__Problem to solve__
Copy all the lines of the data that include the word "nowUs".

__Source data__
-- ==== Sys2Proof/Tests/Slice0.lean ====
section
/-! SUPPORT. Tests/Slice0.lean: the model's own tests, expected values from 95_test_vectors.md (vector names V, D in the
comments) and from the tables of 30_encoding.md; then a witness for the hypotheses of each statement. -/

open Sys2Proof Sys2Proof.Machine

namespace Sys2Proof.Tests

/-! ### States and messages -/

/-- An active framer, N = 4, parser in its initial state, empty queue. -/
def ready (p : Proto) : State := { State.reset with active := true, protoSel := p }

/-- An active IBus framer with the parser mid-frame. -/
def ibusAt (st : Tag) (cnt : BitVec 6) (cksum : Half) (ckLo : Byte) (work : RCMessage) : State :=
  { ready .ibus with st := st, cnt := cnt, cksum := cksum, ckLo := ckLo, work := work }

/-- An active SBUS framer with the parser mid-frame. -/
def sbusAt (st : Tag) (cnt : BitVec 6) (raw : Vector Byte 22) (sflags : Byte) : State :=
  { ready .sbus with st := st, cnt := cnt, raw := raw, sflags := sflags }

/-- The message of V1. -/
def msgV1 : RCMessage :=
  { channels := #v[0x05DB, 0x05DC, 0x0554, 0x05DC, 0x03E8, 0x07D0, 0x05D2, 0x03E8,
      0x05DC, 0x05DC, 0x05DC, 0x05DC, 0x05DC, 0x05DC, 0, 0]
    errorFlags := 0 }

/-- A message that differs from others in channel 0. -/
def msg (n : Half) : RCMessage := { RCMessage.zero with channels := RCMessage.zero.channels.set 0 n }

/-- V1's parser before its last byte (offset 31). -/
def v1Last : State := ibusAt .hasCheckSum0 31 0xF3DA 0xDA msgV1

/-- The payload of frame A (section 2.4). -/
def rawA : Vector Byte 22 :=
  #v[0x00, 0x28, 0x83, 0x32, 0x5E, 0x42, 0x99, 0xFC, 0x78, 0x69, 0x58,
     0x28, 0x6B, 0x9C, 0xFC, 0xAE, 0xC8, 0xCB, 0x90, 0x1A, 0x76, 0xBD]

/-- Frame A's parser before its footer. -/
def aLast : State := sbusAt .validateFooter 24 rawA 0x0C

/-- V4 after step 4: the queue m1 to m4, full, WR = RD = 0. -/
def full : State := { ready .ibus with fifo := { mem := [msg 1, msg 2, msg 3, msg 4], wr := 0, rd := 0, count := 4 } }

/-- The configuration of program P1. -/
def cfg (p : Proto) : SerialConfig := { srcPresent := true, protocol := p }

/-- The word `w` on the caller's port, or on the byte side's. -/
def request (w : PortWord) : Request := { word := w, nowUs := 10, nowMs := 20 }

/-- Bytes one after the other in the byte source, all at one time. -/
def buffered (bs : List Byte) : List SrcByte := bs.map fun b => { byte := b, nowUs := 7, nowMs := 9 }

/-! ### Well-formedness: each check refuses its ill-formed term -/

theorem test_wf_ibusWh0Skip : Instr.wellFormed (.ibusWh0Skip 0x20) = false := by decide
theorem test_wf_ibusH0Resync : Instr.wellFormed (.ibusH0Resync 0x40) = false := by decide
theorem test_wf_sbusWhSkip : Instr.wellFormed (.sbusWhSkip 0x0F) = false := by decide
theorem test_wf_sbusVfBad : Instr.wellFormed (.sbusVfBad 0x00) = false := by decide

/-! ### Decoding: words from D-E1, D-E2, D-E4 and the tables R72, R73, R67, R68 -/

/-- No parser. -/
def idle : ParseCtx := ⟨false, .none, .initial⟩

/-- D-E2; the top byte is 00001, src_present 1, protocol 01. -/
theorem test_decode_begin :
    decode idle (.command 104 0x0D0001C200000003E80000012C#104) = .ok (.begin ⟨true, .ibus, 115200, 1000, 300⟩) ∧
    decode idle (.command 104 0x090001C200000003E800000000#104) = .ok (.begin ⟨false, .ibus, 115200, 1000, 0⟩) ∧
    decode idle (.command 104 0x0C0001C200000003E800000000#104) = .ok (.begin ⟨true, .none, 115200, 1000, 0⟩) := by
  decide
theorem test_decode_begin_sbus :
    decode idle (.command 104 0x0E0001C200000003E800000000#104) = .ok (.begin ⟨true, .sbus, 115200, 1000, 0⟩) := by
  decide
theorem test_decode_update : decode idle (.command 5 0b00010#5) = .ok .update := by decide
/-- D-E1, and the word of RX 20 bit by bit: code 00011, byte 00100000. -/
theorem test_decode_rxbyte : decode idle (.command 13 0b0001100100000#13) = .ok (.rxbyte 0x20) := by decide
/-- R172: "on pins, one strobe of the byte input", with and without a parser. -/
theorem test_decode_rxbyte_strobe : decode idle (.strobe 0x20) = .ok (.rxbyte 0x20) ∧
    decode ⟨true, .ibus, .hasHeader0⟩ (.strobe 0x40) = .ok (.rxbyte 0x40) := by decide
theorem test_decode_available : decode idle (.command 5 0b00100#5) = .ok .available := by decide
theorem test_decode_getmessage : decode idle (.command 5 0b00101#5) = .ok .getmessage := by decide
theorem test_decode_timeout : decode idle (.command 37 0x06000003E8#37) = .ok (.timeout 1000) := by decide
theorem test_decode_tslm : decode idle (.command 5 0b00111#5) = .ok .tslm := by decide
theorem test_decode_parsebyte : decode idle (.command 13 0b1000000001111#13) = .ok (.parsebyte 0x0F) := by decide
theorem test_decode_resetparser : decode idle (.command 5 0b10001#5) = .ok .resetparser := by decide
theorem test_decode_listener : decode idle (.command 5 0b10010#5) = .ok .listener := by decide
theorem test_decode_getmsgfifo : decode idle (.command 5 0b10011#5) = .ok .getmsgfifo := by decide
theorem test_decode_parsernotify : decode idle (.command 5 0b10100#5) = .ok .parsernotify := by decide
set_option exponentiation.threshold 300 in
/-- D-E4 (V1's message by R74), after the code 11000. -/
theorem test_decode_rbPut : decode idle (.command 269
    0x18000000000005DC05DC05DC05DC05DC05DC03E805D207D003E805DC055405DC05DB#269) = .ok (.rbPut msgV1) := by decide
theorem test_decode_rbGet : decode idle (.command 5 0b11001#5) = .ok .rbGet := by decide
theorem test_decode_rbIsempty : decode idle (.command 5 0b11010#5) = .ok .rbIsempty := by decide
theorem test_decode_rbIsfull : decode idle (.command 5 0b11011#5) = .ok .rbIsfull := by decide
theorem test_decode_rbCount : decode idle (.command 5 0b11100#5) = .ok .rbCount := by decide
theorem test_decode_rbClear : decode idle (.command 5 0b11101#5) = .ok .rbClear := by decide
/-- D-E3: reserved codes are named. -/
theorem test_decode_reserved : decode idle (.command 5 0x15#5) = .error (.reservedCode 0x15) ∧
    decode idle (.command 13 0x00FF#13) = .error (.reservedCode 0) ∧
    decode idle (.command 13 0x0400#13) = .error (.wrongWidth 0x04 13) ∧
    decode idle (.parserByte 0x20) = .error (.noParser 0x20) := by decide

theorem test_decode_ibusWh0Hdr :
    decode ⟨true, .ibus, .waitingForHeader0⟩ (.parserByte 0b00100000) = .ok .ibusWh0Hdr := by decide
theorem test_decode_ibusWh0Skip :
    decode ⟨true, .ibus, .waitingForHeader0⟩ (.parserByte 0x40) = .ok (.ibusWh0Skip 0x40) := by decide
theorem test_decode_ibusH0Hdr1 :
    decode ⟨true, .ibus, .hasHeader0⟩ (.parserByte 0b01000000) = .ok .ibusH0Hdr1 := by decide
theorem test_decode_ibusH0Resync :
    decode ⟨true, .ibus, .hasHeader0⟩ (.parserByte 0x20) = .ok (.ibusH0Resync 0x20) := by decide
theorem test_decode_ibusH1Data :
    decode ⟨true, .ibus, .hasHeader1⟩ (.parserByte 0x20) = .ok (.ibusH1Data 0x20) := by decide
theorem test_decode_ibusHfCklo :
    decode ⟨true, .ibus, .hasFrame⟩ (.parserByte 0xDA) = .ok (.ibusHfCklo 0xDA) := by decide
theorem test_decode_ibusCs0Ckhi :
    decode ⟨true, .ibus, .hasCheckSum0⟩ (.parserByte 0xF3) = .ok (.ibusCs0Ckhi 0xF3) := by decide
theorem test_decode_sbusWhHdr :
    decode ⟨true, .sbus, .waitingForHeader⟩ (.parserByte 0b00001111) = .ok .sbusWhHdr := by decide
theorem test_decode_sbusWhSkip :
    decode ⟨true, .sbus, .waitingForHeader⟩ (.parserByte 0xF0) = .ok (.sbusWhSkip 0xF0) := by decide
theorem test_decode_sbusAccData :
    decode ⟨true, .sbus, .accumulateChannels⟩ (.parserByte 0x0F) = .ok (.sbusAccData 0x0F) := by decide
theorem test_decode_sbusRfFlags :
    decode ⟨true, .sbus, .readFlags⟩ (.parserByte 0x0C) = .ok (.sbusRfFlags 0x0C) := by decide
theorem test_decode_sbusVfOk :
    decode ⟨true, .sbus, .validateFooter⟩ (.parserByte 0x00) = .ok .sbusVfOk := by decide
theorem test_decode_sbusVfBad :
    decode ⟨true, .sbus, .validateFooter⟩ (.parserByte 0x0F) = .ok (.sbusVfBad 0x0F) := by decide
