-- ==== Sys2Proof/Machine/RegisterOps.lean ====
section
/-! DEFINITION. The register operations INX, DEX, TAX (spec/43_register_ops.md R190 to R192). In every meaning PC already
points past the instruction (log 9). -/

namespace Sys2Proof.Machine

/-- INX: X + 1 modulo 256, Z and N from it, C and V kept (R190). -/
def execInx (s : State) : Result :=
  .next (s.loadX (s.x + 1))

/-- DEX: X - 1 modulo 256, Z and N from it, C and V kept (R191). -/
def execDex (s : State) : Result :=
  .next (s.loadX (s.x - 1))

/-- TAX: X <- A, Z and N from it (R192). -/
def execTax (s : State) : Result :=
  .next (s.loadX s.a)

end Sys2Proof.Machine
end

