@[simp] theorem State.setSp_a (s : State) (v : Byte) : (s.setSp v).a = s.a := rfl
@[simp] theorem State.setSp_x (s : State) (v : Byte) : (s.setSp v).x = s.x := rfl
@[simp] theorem State.setSp_y (s : State) (v : Byte) : (s.setSp v).y = s.y := rfl
@[simp] theorem State.setSp_sp (s : State) (v : Byte) : (s.setSp v).sp = v := rfl
@[simp] theorem State.setSp_p (s : State) (v : Byte) : (s.setSp v).p = s.p := rfl
@[simp] theorem State.setSp_pc (s : State) (v : Byte) : (s.setSp v).pc = s.pc := rfl
@[simp] theorem State.setSp_run (s : State) (v : Byte) : (s.setSp v).run = s.run := rfl
@[simp] theorem State.setSp_faultKind (s : State) (v : Byte) : (s.setSp v).faultKind = s.faultKind := rfl
@[simp] theorem State.setSp_faultOpcode (s : State) (v : Byte) : (s.setSp v).faultOpcode = s.faultOpcode := rfl
@[simp] theorem State.setSp_faultAddr (s : State) (v : Byte) : (s.setSp v).faultAddr = s.faultAddr := rfl
@[simp] theorem State.setSp_mem (s : State) (v : Byte) : (s.setSp v).mem = s.mem := rfl

@[simp] theorem State.setP_a (s : State) (v : Byte) : (s.setP v).a = s.a := rfl
@[simp] theorem State.setP_x (s : State) (v : Byte) : (s.setP v).x = s.x := rfl
@[simp] theorem State.setP_y (s : State) (v : Byte) : (s.setP v).y = s.y := rfl
@[simp] theorem State.setP_sp (s : State) (v : Byte) : (s.setP v).sp = s.sp := rfl
@[simp] theorem State.setP_p (s : State) (v : Byte) : (s.setP v).p = v := rfl
@[simp] theorem State.setP_pc (s : State) (v : Byte) : (s.setP v).pc = s.pc := rfl
@[simp] theorem State.setP_run (s : State) (v : Byte) : (s.setP v).run = s.run := rfl
@[simp] theorem State.setP_faultKind (s : State) (v : Byte) : (s.setP v).faultKind = s.faultKind := rfl
@[simp] theorem State.setP_faultOpcode (s : State) (v : Byte) : (s.setP v).faultOpcode = s.faultOpcode := rfl
@[simp] theorem State.setP_faultAddr (s : State) (v : Byte) : (s.setP v).faultAddr = s.faultAddr := rfl
@[simp] theorem State.setP_mem (s : State) (v : Byte) : (s.setP v).mem = s.mem := rfl

@[simp] theorem State.setPc_a (s : State) (v : Addr) : (s.setPc v).a = s.a := rfl
@[simp] theorem State.setPc_x (s : State) (v : Addr) : (s.setPc v).x = s.x := rfl
@[simp] theorem State.setPc_y (s : State) (v : Addr) : (s.setPc v).y = s.y := rfl
@[simp] theorem State.setPc_sp (s : State) (v : Addr) : (s.setPc v).sp = s.sp := rfl
@[simp] theorem State.setPc_p (s : State) (v : Addr) : (s.setPc v).p = s.p := rfl
@[simp] theorem State.setPc_pc (s : State) (v : Addr) : (s.setPc v).pc = v := rfl
@[simp] theorem State.setPc_run (s : State) (v : Addr) : (s.setPc v).run = s.run := rfl
@[simp] theorem State.setPc_faultKind (s : State) (v : Addr) : (s.setPc v).faultKind = s.faultKind := rfl
@[simp] theorem State.setPc_faultOpcode (s : State) (v : Addr) : (s.setPc v).faultOpcode = s.faultOpcode := rfl
@[simp] theorem State.setPc_faultAddr (s : State) (v : Addr) : (s.setPc v).faultAddr = s.faultAddr := rfl
@[simp] theorem State.setPc_mem (s : State) (v : Addr) : (s.setPc v).mem = s.mem := rfl

@[simp] theorem State.setRun_a (s : State) (v : RunState) : (s.setRun v).a = s.a := rfl
@[simp] theorem State.setRun_x (s : State) (v : RunState) : (s.setRun v).x = s.x := rfl
@[simp] theorem State.setRun_y (s : State) (v : RunState) : (s.setRun v).y = s.y := rfl
@[simp] theorem State.setRun_sp (s : State) (v : RunState) : (s.setRun v).sp = s.sp := rfl
@[simp] theorem State.setRun_p (s : State) (v : RunState) : (s.setRun v).p = s.p := rfl
@[simp] theorem State.setRun_pc (s : State) (v : RunState) : (s.setRun v).pc = s.pc := rfl
@[simp] theorem State.setRun_run (s : State) (v : RunState) : (s.setRun v).run = v := rfl
@[simp] theorem State.setRun_faultKind (s : State) (v : RunState) : (s.setRun v).faultKind = s.faultKind := rfl
@[simp] theorem State.setRun_faultOpcode (s : State) (v : RunState) : (s.setRun v).faultOpcode = s.faultOpcode := rfl
@[simp] theorem State.setRun_faultAddr (s : State) (v : RunState) : (s.setRun v).faultAddr = s.faultAddr := rfl
@[simp] theorem State.setRun_mem (s : State) (v : RunState) : (s.setRun v).mem = s.mem := rfl

@[simp] theorem State.setMem_a (s : State) (v : Memory) : (s.setMem v).a = s.a := rfl
@[simp] theorem State.setMem_x (s : State) (v : Memory) : (s.setMem v).x = s.x := rfl
@[simp] theorem State.setMem_y (s : State) (v : Memory) : (s.setMem v).y = s.y := rfl
@[simp] theorem State.setMem_sp (s : State) (v : Memory) : (s.setMem v).sp = s.sp := rfl
@[simp] theorem State.setMem_p (s : State) (v : Memory) : (s.setMem v).p = s.p := rfl
@[simp] theorem State.setMem_pc (s : State) (v : Memory) : (s.setMem v).pc = s.pc := rfl
@[simp] theorem State.setMem_run (s : State) (v : Memory) : (s.setMem v).run = s.run := rfl
@[simp] theorem State.setMem_faultKind (s : State) (v : Memory) : (s.setMem v).faultKind = s.faultKind := rfl
@[simp] theorem State.setMem_faultOpcode (s : State) (v : Memory) : (s.setMem v).faultOpcode = s.faultOpcode := rfl
@[simp] theorem State.setMem_faultAddr (s : State) (v : Memory) : (s.setMem v).faultAddr = s.faultAddr := rfl
@[simp] theorem State.setMem_mem (s : State) (v : Memory) : (s.setMem v).mem = v := rfl

@[simp] theorem State.loadA_a (s : State) (v : Byte) : (s.loadA v).a = v := rfl
@[simp] theorem State.loadA_x (s : State) (v : Byte) : (s.loadA v).x = s.x := rfl
@[simp] theorem State.loadA_y (s : State) (v : Byte) : (s.loadA v).y = s.y := rfl
@[simp] theorem State.loadA_sp (s : State) (v : Byte) : (s.loadA v).sp = s.sp := rfl
@[simp] theorem State.loadA_p (s : State) (v : Byte) : (s.loadA v).p = setZN v s.p := rfl
@[simp] theorem State.loadA_pc (s : State) (v : Byte) : (s.loadA v).pc = s.pc := rfl
@[simp] theorem State.loadA_run (s : State) (v : Byte) : (s.loadA v).run = s.run := rfl
@[simp] theorem State.loadA_faultKind (s : State) (v : Byte) : (s.loadA v).faultKind = s.faultKind := rfl
@[simp] theorem State.loadA_faultOpcode (s : State) (v : Byte) : (s.loadA v).faultOpcode = s.faultOpcode := rfl
@[simp] theorem State.loadA_faultAddr (s : State) (v : Byte) : (s.loadA v).faultAddr = s.faultAddr := rfl
@[simp] theorem State.loadA_mem (s : State) (v : Byte) : (s.loadA v).mem = s.mem := rfl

__Output for this task__
def request (w : PortWord) : Request := { word := w, nowUs := 10, nowMs := 20 }
def buffered (bs : List Byte) : List SrcByte := bs.map fun b => { byte := b, nowUs := 7, nowMs := 9 }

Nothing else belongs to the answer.